[Supplied data — start]

-- ==== Sys2Proof/Laws/KeepsHostIf.lean ====
section
/-! SUPPORT. What the operations of Machine/HostIf.lean may change: one lemma each, which says that the
parts it does not name, the form of the DRAM, the Bureau's chain and the queue are kept. -/

open Host

set_option linter.unusedTactic false
set_option linter.unreachableTactic false
set_option linter.tactic.unusedName false

namespace Sys2Proof.Machine

variable {K : List Part} {s₀ : State}

theorem detachHostRings_keeps (p : Port) (s : State) (hm₀ : Part.among [.queues] K = true) (h₀ : Keeps K s₀ s) :
    Keeps K s₀ (detachHostRings p s) := by
  refine Keeps.after ?_ hm₀ h₀
  clear hm₀ h₀
  unfold detachHostRings
  repeat' first
    | with_reducible exact Keeps.refl _ _
    | with_reducible refine Keeps.ite ?_ ?_
    | split
    | (with_reducible apply Keeps.upd
       all_goals with_reducible first | exact Or.inl (by decide) | exact Or.inr rfl | exact rfl | exact ⟨rfl, rfl⟩ | exact Or.inr ⟨rfl, rfl, rfl⟩ | exact Or.inr ⟨rfl, rfl⟩ | exact Or.inr ⟨rfl, rfl, rfl, rfl⟩ | skip)

theorem resetDrawers_keeps (p : Port) (s : State) (hm₀ : Part.among [.drawers, .walec] K = true) (h₀ : Keeps K s₀ s) :
    Keeps K s₀ (resetDrawers p s) := by
  refine Keeps.after ?_ hm₀ h₀
  clear hm₀ h₀
  unfold resetDrawers
  repeat' first
    | with_reducible exact Keeps.refl _ _
    | with_reducible refine Keeps.foldl (fun t x => ?_) ?_
    | (with_reducible apply takeClass_keeps; decide)
    | (with_reducible apply setDrawer_keeps; decide)

theorem resetPort_keeps (p : Port) (s : State) (hm₀ : Part.among [.ports, .drawers, .queues, .walec] K = true) (h₀ : Keeps K s₀ s) :
    Keeps K s₀ (resetPort p s) := by
  refine Keeps.after ?_ hm₀ h₀
  clear hm₀ h₀
  unfold resetPort
  repeat' first
    | (extract_lets +onlyGivenNames t
       first
         | (refine Keeps.cut (t := t) ?_ (fun ht => ?_)
            on_goal 2 => clear_value t
            subst t)
         | skip)
    | with_reducible exact Keeps.refl _ _
    | with_reducible assumption
    | with_reducible refine Keeps.ite ?_ ?_
    | with_reducible refine Keeps.ifEvent ?_ ?_
    | (with_reducible apply detachHostRings_keeps; decide)
    | (with_reducible apply resetDrawers_keeps; decide)
    | (with_reducible apply setPort_keeps; decide)
    | split
    | (with_reducible apply Keeps.upd
       all_goals with_reducible first | exact Or.inl (by decide) | exact Or.inr rfl | exact rfl | exact ⟨rfl, rfl⟩ | exact Or.inr ⟨rfl, rfl, rfl⟩ | exact Or.inr ⟨rfl, rfl⟩ | exact Or.inr ⟨rfl, rfl, rfl, rfl⟩ | skip)

theorem linkLoss_keeps (p : Port) (s : State) (hm₀ : Part.among [.ports, .drawers, .queues, .walec] K = true) (h₀ : Keeps K s₀ s) :
    Keeps K s₀ (linkLoss p s) := by
  refine Keeps.after ?_ hm₀ h₀
  clear hm₀ h₀
  unfold linkLoss
  repeat' first
    | with_reducible exact Keeps.refl _ _
    | with_reducible assumption
    | with_reducible refine Keeps.ite ?_ ?_
    | with_reducible refine Keeps.ifEvent ?_ ?_
    | (with_reducible apply resetPort_keeps; decide)
    | (with_reducible apply setPort_keeps; decide)
    | split
    | (with_reducible apply Keeps.upd
       all_goals with_reducible first | exact Or.inl (by decide) | exact Or.inr rfl | exact rfl | exact ⟨rfl, rfl⟩ | exact Or.inr ⟨rfl, rfl, rfl⟩ | exact Or.inr ⟨rfl, rfl⟩ | exact Or.inr ⟨rfl, rfl, rfl, rfl⟩ | skip)

theorem acceptKick_keeps (p : Port) (n : ℕ) (tag : ℕ) (s : State) (hm₀ : Part.among [.ports, .drawers, .sent] K = true) (h₀ : Keeps K s₀ s) :
    Keeps K s₀ (acceptKick p n tag s) := by
  refine Keeps.after ?_ hm₀ h₀
  clear hm₀ h₀
  unfold acceptKick
  repeat' first
    | (extract_lets +onlyGivenNames t
       first
         | (refine Keeps.cut (t := t) ?_ (fun ht => ?_)
            on_goal 2 => clear_value t
            subst t)
         | skip)
    | with_reducible exact Keeps.refl _ _
    | with_reducible assumption
    | with_reducible refine Keeps.ite ?_ ?_
    | (with_reducible apply setDrawer_keeps; decide)
    | (with_reducible apply respond_keeps; decide)
    | split
    | (with_reducible apply Keeps.upd
       all_goals with_reducible first | exact Or.inl (by decide) | exact Or.inr rfl | exact rfl | exact ⟨rfl, rfl⟩ | exact Or.inr ⟨rfl, rfl, rfl⟩ | exact Or.inr ⟨rfl, rfl⟩ | exact Or.inr ⟨rfl, rfl, rfl, rfl⟩ | skip)

theorem deliver_keeps (p : Port) (n : ℕ) (a : Answer) (s : State) (hm₀ : Part.among [.ports, .drawers, .sent] K = true) (h₀ : Keeps K s₀ s) :
    Keeps K s₀ (deliver p n a s) := by
  refine Keeps.after ?_ hm₀ h₀
  clear hm₀ h₀
  unfold deliver
  repeat' first
    | (extract_lets +onlyGivenNames t
       first
         | (refine Keeps.cut (t := t) ?_ (fun ht => ?_)
            on_goal 2 => clear_value t
            subst t)
         | skip)
    | with_reducible exact Keeps.refl _ _
    | with_reducible assumption
    | with_reducible refine Keeps.ite ?_ ?_
    | (with_reducible apply respond_keeps; decide)
    | (with_reducible apply setDrawer_keeps; decide)
    | (with_reducible apply setPort_keeps; decide)
    | split
    | (with_reducible apply Keeps.upd
       all_goals with_reducible first | exact Or.inl (by decide) | exact Or.inr rfl | exact rfl | exact ⟨rfl, rfl⟩ | exact Or.inr ⟨rfl, rfl, rfl⟩ | exact Or.inr ⟨rfl, rfl⟩ | exact Or.inr ⟨rfl, rfl, rfl, rfl⟩ | skip)

theorem assertPerst_keeps (p : Port) (s : State) (hm₀ : Part.among [.ports, .drawers, .queues, .walec] K = true) (h₀ : Keeps K s₀ s) :
    Keeps K s₀ (assertPerst p s) := by
  refine Keeps.after ?_ hm₀ h₀
  clear hm₀ h₀
  unfold assertPerst
  repeat' first
    | with_reducible exact Keeps.refl _ _
    | (with_reducible apply resetPort_keeps; decide)
    | (with_reducible apply setPort_keeps; decide)
    | (with_reducible apply Keeps.upd
       all_goals with_reducible first | exact Or.inl (by decide) | exact Or.inr rfl | exact rfl | exact ⟨rfl, rfl⟩ | exact Or.inr ⟨rfl, rfl, rfl⟩ | exact Or.inr ⟨rfl, rfl⟩ | exact Or.inr ⟨rfl, rfl, rfl, rfl⟩ | skip)
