theorem swapGroups_keeps (id : ℕ) (s : State) (hm₀ : Part.among [.cmp] K = true) (h₀ : Keeps K s₀ s) :
    Keeps K s₀ (swapGroups id s) := by
  refine Keeps.after ?_ hm₀ h₀
  clear hm₀ h₀
  unfold swapGroups
  repeat' first
    | with_reducible exact Keeps.refl _ _
    | (with_reducible apply Keeps.upd
       all_goals with_reducible first | exact Or.inl (by decide) | exact Or.inr rfl | exact rfl | exact ⟨rfl, rfl⟩ | exact Or.inr ⟨rfl, rfl, rfl⟩ | exact Or.inr ⟨rfl, rfl⟩ | exact Or.inr ⟨rfl, rfl, rfl, rfl⟩ | skip)

theorem completeCommit_keeps (c : Commit) (x : Completion) (s : State) (hm₀ : Part.among [.cmp, .dmc, .dram, .ports, .queues, .bureau, .pins, .sent] K = true) (h₀ : Keeps K s₀ s) :
    Keeps K s₀ (completeCommit c x s) := by
  refine Keeps.after ?_ hm₀ h₀
  clear hm₀ h₀
  unfold completeCommit
  repeat' first
    | (extract_lets +onlyGivenNames t
       first
         | (refine Keeps.cut (t := t) ?_ (fun ht => ?_)
            on_goal 2 => clear_value t
            subst t)
         | skip)
    | with_reducible exact Keeps.refl _ _
    | with_reducible assumption
    | with_reducible refine Keeps.ite ?_ ?_
    | with_reducible refine Keeps.ifEvent ?_ ?_
    | (with_reducible apply complete_keeps; decide)
    | split
    | (with_reducible apply Keeps.upd
       all_goals with_reducible first | exact Or.inl (by decide) | exact Or.inr rfl | exact rfl | exact ⟨rfl, rfl⟩ | exact Or.inr ⟨rfl, rfl, rfl⟩ | exact Or.inr ⟨rfl, rfl⟩ | exact Or.inr ⟨rfl, rfl, rfl, rfl⟩ | skip)

theorem applyCommit_keeps (c : Commit) (go : List ℕ) (later : List ℕ) (before : List Member) (s : State) (hm₀ : Part.among [.cmp, .sig, .dec, .dmc, .dram, .ports, .queues, .bureau, .pins, .sent] K = true) (h₀ : Keeps K s₀ s) :
    Keeps K s₀ (applyCommit c go later before s) := by
  refine Keeps.after ?_ hm₀ h₀
  clear hm₀ h₀
  unfold applyCommit
  repeat' first
    | (extract_lets +onlyGivenNames t
       first
         | (refine Keeps.cut (t := t) ?_ (fun ht => ?_)
            on_goal 2 => clear_value t
            subst t)
         | skip)
    | with_reducible exact Keeps.refl _ _
    | with_reducible assumption
    | with_reducible refine Keeps.ite ?_ ?_
    | with_reducible refine Keeps.ifEvent ?_ ?_
    | with_reducible refine Keeps.foldl (fun t x => ?_) ?_
    | (with_reducible apply completeCommit_keeps; decide)
    | (with_reducible apply applyMember_keeps; decide)
    | (with_reducible apply becomeStale_keeps; decide)
    | (with_reducible apply discardStale_keeps; decide)
    | (with_reducible apply swapGroups_keeps; decide)
    | (with_reducible apply suspendBlock_keeps; decide)
    | (with_reducible apply applyBlock_keeps; decide)
    | (with_reducible apply logEntry_keeps; decide)
    | split
    | (with_reducible apply Keeps.upd
       all_goals with_reducible first | exact Or.inl (by decide) | exact Or.inr rfl | exact rfl | exact ⟨rfl, rfl⟩ | exact Or.inr ⟨rfl, rfl, rfl⟩ | exact Or.inr ⟨rfl, rfl⟩ | exact Or.inr ⟨rfl, rfl, rfl, rfl⟩ | skip)

theorem applyCommits_keeps (before : List Member) (l : List Commit) (s : State) (hm₀ : Part.among [.cmp, .sig, .dec, .dmc, .dram, .ports, .queues, .bureau, .pins, .sent] K = true) (h₀ : Keeps K s₀ s) :
    Keeps K s₀ (applyCommits before l s) := by
  induction l generalizing s before with
  | nil => exact h₀
  | cons c r ih =>
    unfold applyCommits
    split
    · exact ih _ s h₀
    · exact ih _ _ (applyCommit_keeps _ _ _ _ _ hm₀ h₀)

theorem applyFlips_keeps (touched : List ℕ) (s : State) (hm₀ : Part.among [.cmp, .dec] K = true) (h₀ : Keeps K s₀ s) :
    Keeps K s₀ (applyFlips touched s) := by
  refine Keeps.after ?_ hm₀ h₀
  clear hm₀ h₀
  unfold applyFlips
  repeat' first
    | (extract_lets +onlyGivenNames t
       first
         | (refine Keeps.cut (t := t) ?_ (fun ht => ?_)
            on_goal 2 => clear_value t
            subst t)
         | skip)
    | with_reducible exact Keeps.refl _ _
    | with_reducible assumption
    | with_reducible refine Keeps.ite ?_ ?_
    | with_reducible refine Keeps.foldl (fun t x => ?_) ?_
    | (with_reducible apply setLayerStatus_keeps; decide)
    | (with_reducible apply applyEntry_keeps; decide)
    | split
    | (with_reducible apply Keeps.upd
       all_goals with_reducible first | exact Or.inl (by decide) | exact Or.inr rfl | exact rfl | exact ⟨rfl, rfl⟩ | exact Or.inr ⟨rfl, rfl, rfl⟩ | exact Or.inr ⟨rfl, rfl⟩ | exact Or.inr ⟨rfl, rfl, rfl, rfl⟩ | skip)

theorem applyStale_keeps (n : ℕ) (w : StaleMember) (s : State) (hm₀ : Part.among [.cmp, .sig, .dec, .bureau] K = true) (h₀ : Keeps K s₀ s) :
    Keeps K s₀ (applyStale n w s) := by
  refine Keeps.after ?_ hm₀ h₀
  clear hm₀ h₀
  unfold applyStale
  repeat' first
    | (extract_lets +onlyGivenNames t
       first
         | (refine Keeps.cut (t := t) ?_ (fun ht => ?_)
            on_goal 2 => clear_value t
            subst t)
         | skip)
    | with_reducible exact Keeps.refl _ _
    | with_reducible assumption
    | with_reducible refine Keeps.ite ?_ ?_
    | (with_reducible apply logEntry_keeps; decide)
    | (with_reducible apply applyEntry_keeps; decide)
    | (with_reducible apply setLayerStatus_keeps; decide)
    | (with_reducible apply swapGroups_keeps; decide)
    | (with_reducible apply applyBlock_keeps; decide)
    | split
    | (with_reducible apply Keeps.upd
       all_goals with_reducible first | exact Or.inl (by decide) | exact Or.inr rfl | exact rfl | exact ⟨rfl, rfl⟩ | exact Or.inr ⟨rfl, rfl, rfl⟩ | exact Or.inr ⟨rfl, rfl⟩ | exact Or.inr ⟨rfl, rfl, rfl, rfl⟩ | skip)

[Supplied data — finish]

* Work instructions *
Only the lines from the beginning of the entries through the line bearing "set_option linter.tactic.unusedName false" should be returned, each exactly as written.

* Reply to the task *
-- ==== Sys2Proof/Laws/KeepsHostIf.lean ====
section
/-! SUPPORT. What the operations of Machine/HostIf.lean may change: one lemma each, which says that the
parts it does not name, the form of the DRAM, the Bureau's chain and the queue are kept. -/

open Host

set_option linter.unusedTactic false
set_option linter.unreachableTactic false
set_option linter.tactic.unusedName false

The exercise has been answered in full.